• The data:
-- ==== Sys2Proof/Machine/Settle.lean ====
section
/-! DEFINITION. The tests of a snapshot, made in the step that read it: no port access stands between them (00_scope.md R6,
10_state.md R24; log 9). A true output is a row of the opcode table and is executed; a false one has no row. -/

namespace Sys2Proof.Machine

/-- What follows a false output at the position that tests it: another read in the three polls (41_bus_primitives.md R124,
R126; 42_transactions.md R173), the next test in a classification, its fallback `ArbitrationLost` at the end (R128), and the
normal exit after `ARB_CHECK` (42_transactions.md R165). -/
def State.outputFalse (s : State) : State :=
  match s.pos with
  | .testIdle => s.goto .waitIdle
  | .testWif => s.goto .waitWif
  | .testAck => s.goto .testArb
  | .testArb => s.goto .testHold
  | .testHold => s.raise .arbitrationLost
  | .testArbStop => s.goto (.enRestore .ok)
  | .testArbRead => s.goto .testRif
  | .testRif => s.goto .pollRead
  | _ => s

/-- Make at most `n` tests of the snapshot, until the next port access or completion. -/
def settle : Nat → State → Host.Outcome State Fault Refusal
  | 0, s => .next s
  | n + 1, s =>
    match s.pos.query with
    | none => .next s
    | some q =>
      match decode s.cfg (.status q s.snap) with
      | .error _ => settle n s.outputFalse
      | .ok i =>
        match exec i s with
        | .next t => settle n t
        | .fault f => .fault f
        | .refused r => .refused r

/-- The longest chain of tests of one snapshot: WIF and the three of `CLASSIFY` (41_bus_primitives.md R126, R128). -/
def maxTests : Nat := 4

/-- The tests that follow an access. -/
def thenSettle : Host.Outcome State Fault Refusal → Host.Outcome State Fault Refusal
  | .next s => settle maxTests s
  | .fault f => .fault f
  | .refused r => .refused r

/-- One step of the block outside reset (00_scope.md R6): the fetched instruction, with the tests of the snapshot it leaves.
With no request presented the block stays as it is (log 7). -/
def stepRunning (s : State) : Host.Outcome State Fault Refusal :=
  match s.fetch with
  | .instr i => thenSettle (exec i s)
  | .nothing => .next s
  | .badRequest e => .refused (refusalOf e)
  | .notShown => settle maxTests s.outputFalse
  | .offPath => .fault .offPath

end Sys2Proof.Machine
end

• Task brief:
Everything in the data should be copied exactly. Leave nothing out.

• Finished exercise:
-- ==== Sys2Proof/Machine/Settle.lean ====
section
/-! DEFINITION. The tests of a snapshot, made in the step that read it: no port access stands between them (00_scope.md R6,
10_state.md R24; log 9). A true output is a row of the opcode table and is executed; a false one has no row. -/

namespace Sys2Proof.Machine

/-- What follows a false output at the position that tests it: another read in the three polls (41_bus_primitives.md R124,
R126; 42_transactions.md R173), the next test in a classification, its fallback `ArbitrationLost` at the end (R128), and the
normal exit after `ARB_CHECK` (42_transactions.md R165). -/
def State.outputFalse (s : State) : State :=
  match s.pos with
  | .testIdle => s.goto .waitIdle
  | .testWif => s.goto .waitWif
  | .testAck => s.goto .testArb
  | .testArb => s.goto .testHold
  | .testHold => s.raise .arbitrationLost
  | .testArbStop => s.goto (.enRestore .ok)
  | .testArbRead => s.goto .testRif
  | .testRif => s.goto .pollRead
  | _ => s

/-- Make at most `n` tests of the snapshot, until the next port access or completion. -/
def settle : Nat → State → Host.Outcome State Fault Refusal
  | 0, s => .next s
  | n + 1, s =>
    match s.pos.query with
    | none => .next s
    | some q =>
      match decode s.cfg (.status q s.snap) with
      | .error _ => settle n s.outputFalse
      | .ok i =>
        match exec i s with
        | .next t => settle n t
        | .fault f => .fault f
        | .refused r => .refused r

/-- The longest chain of tests of one snapshot: WIF and the three of `CLASSIFY` (41_bus_primitives.md R126, R128). -/
def maxTests : Nat := 4

/-- The tests that follow an access. -/
def thenSettle : Host.Outcome State Fault Refusal → Host.Outcome State Fault Refusal
  | .next s => settle maxTests s
  | .fault f => .fault f
  | .refused r => .refused r

/-- One step of the block outside reset (00_scope.md R6): the fetched instruction, with the tests of the snapshot it leaves.
With no request presented the block stays as it is (log 7). -/
def stepRunning (s : State) : Host.Outcome State Fault Refusal :=
  match s.fetch with
  | .instr i => thenSettle (exec i s)
  | .nothing => .next s
  | .badRequest e => .refused (refusalOf e)
  | .notShown => settle maxTests s.outputFalse
  | .offPath => .fault .offPath

end Sys2Proof.Machine
end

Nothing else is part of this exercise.